-- ==== Sys2Proof/Tests/Slice0.lean ====
section
/-! SUPPORT. The tests: the form checks, the decoding of every command's word, vectors of spec/95_test_vectors.md and
spec/96_worked_programs.md one step at a time, and a witness for every statement that has hypotheses. -/

namespace Sys2Proof.Tests

open Sys2Proof.Machine

/-! ### The form checks of R53 each refuse an ill-formed word -/

theorem test_rsv_refused : rsvOk 0x0100 = false ∧ rsvOk 0x3861 = false ∧ wordOk 0x0100 = false := by decide
theorem test_op_refused : opOk 0x6000 = false ∧ opOk 0xF000 = false ∧ wordOk 0x6000 = false := by decide
theorem test_opd_refused : opdOk 0x1001 = false ∧ opdOk 0x5080 = false ∧ wordOk 0x4001 = false := by decide
theorem test_form_accepted : wordOk 0x0000 = true ∧ wordOk 0x30FF = true ∧ wordOk 0x5000 = true := by decide

/-! ### Decoding: words written out from the columns `op`, `rsv`, `opd` of R50 -/

theorem test_decode_nop : decodeWord 0b0000_0000_00000000 = .ok .nop := by decide
theorem test_decode_startEnc : decodeWord 0b0001_0000_00000000 = .ok .startEnc := by decide
theorem test_decode_startDec : decodeWord 0b0010_0000_00000000 = .ok .startDec := by decide
theorem test_decode_encByte : decodeWord 0b0011_0000_01100001 = .ok (.encByte 0x61) := by decide
theorem test_decode_encEnd : decodeWord 0b0100_0000_00000000 = .ok .encEnd := by decide
theorem test_decode_decByte : decodeWord 0b0101_0000_00000000 = .ok .decByte := by decide
theorem test_decode_refused :
    decodeWord 0x0100 = .error .reservedField ∧ decodeWord 0x6000 = .error .reservedOpcode ∧
    decodeWord 0x1001 = .error .operandNotZero ∧ decodeTableWord 16 0xF000 = none := by decide

/-! ### The parameters of R4: the relations they must meet -/

theorem test_parameters :
    Config.probOne = 2 ^ Config.probBits ∧ Config.probMax = Config.probOne - 1 ∧ 2 * Config.probNeutral = Config.probOne ∧
    Config.wInit = 2 ^ Config.wFrac / 3 ∧ Config.biasIn = Config.probOne ∧ Config.hxEntries = 2 ^ Config.hashBits ∧
    Config.hxLimit = 2 ^ Config.cntBits - 1 ∧ Config.rcInitRange = 2 ^ Config.coderBits - 1 ∧
    Config.rcMinRange = 2 ^ 16 ∧ Config.rcFlushBytes = Config.rcInitBytes := by decide

/-! ### States -/

/-- A mixer right after `MX.INIT`; the latches, which the spec leaves open, at zero. -/
def openMixer : Mixer := ⟨5592405, 5592405, 5592405, 0, 0, 0, 0, 0, 0⟩

/-- An encode stream just opened. -/
def openEnc : State := { State.reset with mode := .enc, coder := ⟨0, 0xFFFFFFFF, 0⟩, mixer := openMixer }

/-- A decode stream just opened on the bytes `b0 b1 b2 b3 l`. -/
def openDec (b0 b1 b2 b3 : Byte) (l : List Byte) : State :=
  { State.reset with
    mode := .dec, coder := ⟨0, 0xFFFFFFFF, b0 ++ (b1 ++ (b2 ++ b3))⟩, mixer := openMixer
    cin := b0 :: b1 :: b2 :: b3 :: l, cinPos := 4 }

/-- The block stopped by IN_UNDERRUN. -/
def stopped : State := { State.reset with mode := .fault, fault := 4 }

/-- The state with one input of the host waiting. -/
def withInput (i : HostInput) (s : State) : State := { s with inputs := [i] }

/-- A next state with a property. -/
def nextIs (p : State → Bool) : Host.Outcome State Fault Refusal → Bool
  | .next t => p t
  | _ => false

theorem nextIs_elim {p : State → Bool} {o : Host.Outcome State Fault Refusal} (h : nextIs p o = true) :
    ∃ t, o = .next t ∧ p t = true := by
  cases o with
  | next t => exact ⟨t, rfl, h⟩
  | fault r => cases h
  | refused r => cases h

/-- One command word, answered from a state, with a property of the next state. -/
def answers (w : CmdWord) (s : State) (p : State → Bool) : Bool := nextIs p (step (withInput (.command w) s))

/-! ### One step of each command (96_worked_programs.md P1, P2, P5, P8) -/

theorem test_nop : answers 0x0000 openEnc (fun t => t.rsps == [0x0400] && t.mode == .enc) = true := by decide +kernel
theorem test_nop_in_fault : answers 0x0000 stopped (fun t => t.rsps == [0x4C00] && t.fault == 4) = true := by
  decide +kernel
theorem test_startEnc : answers 0x1000 State.reset (fun t =>
    t.rsps == [0x0400] && t.mixer.w0 == 0x00555555 && t.coder == ⟨0, 0xFFFFFFFF, 0⟩ && t.node == 1) = true := by
  decide +kernel
theorem test_startEnc_twice : answers 0x1000 openEnc (fun t => t.rsps == [0x1C00] && t.fault == 1) = true := by
  decide +kernel
theorem test_startDec : answers 0x2000 { State.reset with cin := [0x9E, 0xED, 0x4D, 0x85] } (fun t =>
    t.rsps == [0x0800] && t.coder.code == 0x9EED4D85 && t.cinPos == 4) = true := by decide +kernel
theorem test_startDec_short : answers 0x2000 { State.reset with cin := [0xFE, 0xF3] } (fun t =>
    t.rsps == [0x4C00] && t.cinPos == 2) = true := by decide +kernel
theorem test_encByte : answers 0x3061 openEnc (fun t =>
    t.rsps == [0x0400] && t.coder.low == 0x9DEF415E && t.coder.range == 0x00FF1ED9 && t.mixer.w0 == 5584255 &&
    (t.mixer.w3.toInt == -16300) && t.mem.o0 == [(1, 1920), (2, 2176), (5, 2176), (11, 1920), (22, 1920), (44, 1920),
      (88, 1920), (176, 2176)] && t.hist == ⟨0x61, 0x61, 1⟩) = true := by decide +kernel
theorem test_encByte_in_idle : answers 0x3061 State.reset (fun t => t.rsps == [0x1C00]) = true := by decide +kernel
theorem test_encEnd : answers 0x4000 openEnc (fun t =>
    t.rsps == [0x0200] && t.cout == [0xFE, 0xF3, 0xA2, 0xE1] && t.coder.low == 0 && t.coder.range == 0x010C5D1E &&
    t.mode == .idle && t.hist.nbytes == 1) = true := by decide +kernel
theorem test_decByte : answers 0x5000 (openDec 0x9E 0xED 0x4D 0x85 []) (fun t =>
    t.rsps == [0x0961] && t.mode == .dec && t.cinPos == 4 && t.coder.low == 0x9DEF415E) = true := by decide +kernel
theorem test_decByte_end : answers 0x5000 (openDec 0xFE 0xF3 0xA2 0xE1 []) (fun t =>
    t.rsps == [0x0200] && t.mode == .idle && t.coder.low == 0xFEF3A2E1) = true := by decide +kernel
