/-- Every window family. The layer windows lie inside the compositor windows and are looked up first. -/
def regions : List Region :=
  [⟨.layer, 0x200400, 0x8000, 32, 0x100, 8, 0x100⟩,
   ⟨.sys, 0x0, 0x0, 1, 0x0, 1, 0x324⟩,
   ⟨.ten, 0x10000, 0x2000, 4, 0x0, 1, 0x2000⟩,
   ⟨.tenShared, 0x18000, 0x0, 1, 0x0, 1, 0x8⟩,
   ⟨.tenPre, 0x1C000, 0x80, 4, 0x0, 1, 0x80⟩,
   ⟨.pwr, 0x20000, 0x0, 1, 0x0, 1, 0x120⟩,
   ⟨.tmb, 0x40000, 0x0, 1, 0x0, 1, 0x120⟩,
   ⟨.calStrand, 0x41000, 0x10, 128, 0x0, 1, 0x10⟩,
   ⟨.calRate, 0x42000, 0x10, 16, 0x0, 1, 0x10⟩,
   ⟨.calSensor, 0x43000, 0x0, 1, 0x0, 1, 0x10⟩] ++
  [⟨.calRefsync, 0x43010, 0x0, 1, 0x0, 1, 0x10⟩,
   ⟨.str, 0x80000, 0x800, 128, 0x0, 1, 0x800⟩,
   ⟨.bight, 0xC0000, 0x10, 8, 0x0, 1, 0x10⟩,
   ⟨.braidMap, 0xC1000, 0x4, 16, 0x0, 1, 0x4⟩,
   ⟨.dpSb, 0xC2000, 0x20, 16, 0x0, 1, 0x20⟩,
   ⟨.edid, 0xC4000, 0x200, 16, 0x0, 1, 0x200⟩,
   ⟨.vflow, 0x100000, 0x20, 512, 0x0, 1, 0x20⟩,
   ⟨.aflow, 0x104000, 0x20, 4096, 0x0, 1, 0x20⟩,
   ⟨.xflow, 0x124000, 0x20, 512, 0x0, 1, 0x20⟩,
   ⟨.ethIf, 0x128000, 0x100, 128, 0x0, 1, 0x100⟩] ++
  [⟨.msc, 0x130000, 0x200, 128, 0x0, 1, 0x200⟩,
   ⟨.wir, 0x140000, 0x100, 128, 0x0, 1, 0x100⟩,
   ⟨.splGlobal, 0x180000, 0x0, 1, 0x0, 1, 0x18⟩,
   ⟨.splStrand, 0x182000, 0x40, 128, 0x0, 1, 0x40⟩,
   ⟨.splEo, 0x190000, 0x40, 1024, 0x0, 1, 0x40⟩,
   ⟨.splEi, 0x1A0000, 0x4, 1024, 0x0, 1, 0x4⟩,
   ⟨.splGroup, 0x1A1000, 0x100, 4, 0x0, 1, 0x100⟩,
   ⟨.sbd, 0x1C0000, 0x800, 96, 0x0, 1, 0x800⟩,
   ⟨.gang, 0x1F0000, 0x4, 24, 0x0, 1, 0x4⟩,
   ⟨.cmp, 0x200000, 0x8000, 32, 0x0, 1, 0x8000⟩] ++
  [⟨.scn, 0x300000, 0x100, 256, 0x0, 1, 0x100⟩,
   ⟨.crc, 0x310000, 0x100, 256, 0x0, 1, 0x100⟩,
   ⟨.pace, 0x320000, 0x4, 1024, 0x0, 1, 0x4⟩,
   ⟨.fst, 0x340000, 0x0, 1, 0x0, 1, 0x30⟩,
   ⟨.fstCh, 0x341000, 0x100, 12, 0x0, 1, 0x100⟩,
   ⟨.fstTen, 0x342000, 0x40, 4, 0x0, 1, 0x40⟩,
   ⟨.fstRec, 0x344000, 0x40, 256, 0x0, 1, 0x40⟩,
   ⟨.fstPly, 0x348000, 0x40, 256, 0x0, 1, 0x40⟩,
   ⟨.laneMap, 0x350000, 0x20, 4096, 0x0, 1, 0x20⟩,
   ⟨.aud, 0x380000, 0x0, 1, 0x0, 1, 0x30⟩] ++
  [⟨.audDom, 0x380100, 0x20, 192, 0x0, 1, 0x20⟩,
   ⟨.ami, 0x384000, 0x4, 8192, 0x0, 1, 0x4⟩,
   ⟨.amo, 0x38C000, 0x10, 8192, 0x0, 1, 0x10⟩,
   ⟨.sap, 0x3AC000, 0x100, 16, 0x0, 1, 0x100⟩,
   ⟨.ai, 0x3AD000, 0x100, 8, 0x0, 1, 0x100⟩,
   ⟨.ao, 0x3AD800, 0x100, 8, 0x0, 1, 0x100⟩,
   ⟨.src, 0x3AE000, 0x20, 512, 0x0, 1, 0x20⟩,
   ⟨.agrp, 0x3B2000, 0x20, 256, 0x0, 1, 0x20⟩,
   ⟨.fidSys, 0x3C0000, 0x40, 44, 0x0, 1, 0x40⟩,
   ⟨.fidHook, 0x3D0000, 0x200, 40, 0x80, 4, 0x80⟩] ++
  [⟨.recs, 0x3E0000, 0x0, 1, 0x0, 1, 0x170⟩,
   ⟨.key, 0x3F0000, 0x0, 1, 0x0, 1, 0x1400⟩]

namespace Reg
----
▸ Goal of the exercise
In the material above, find the line containing "t.rsps == [0x0400] && t.coder.low" and the line containing "t.rsps == [0x0200] && t.cout", then write out exactly those two lines and every line between them, and nothing more.

▸ Exercise answer
    t.rsps == [0x0400] && t.coder.low == 0x9DEF415E && t.coder.range == 0x00FF1ED9 && t.mixer.w0 == 5584255 &&
    (t.mixer.w3.toInt == -16300) && t.mem.o0 == [(1, 1920), (2, 2176), (5, 2176), (11, 1920), (22, 1920), (44, 1920),
      (88, 1920), (176, 2176)] && t.hist == ⟨0x61, 0x61, 1⟩) = true := by decide +kernel
theorem test_encByte_in_idle : answers 0x3061 State.reset (fun t => t.rsps == [0x1C00]) = true := by decide +kernel
theorem test_encEnd : answers 0x4000 openEnc (fun t =>
    t.rsps == [0x0200] && t.cout == [0xFE, 0xF3, 0xA2, 0xE1] && t.coder.low == 0 && t.coder.range == 0x010C5D1E &&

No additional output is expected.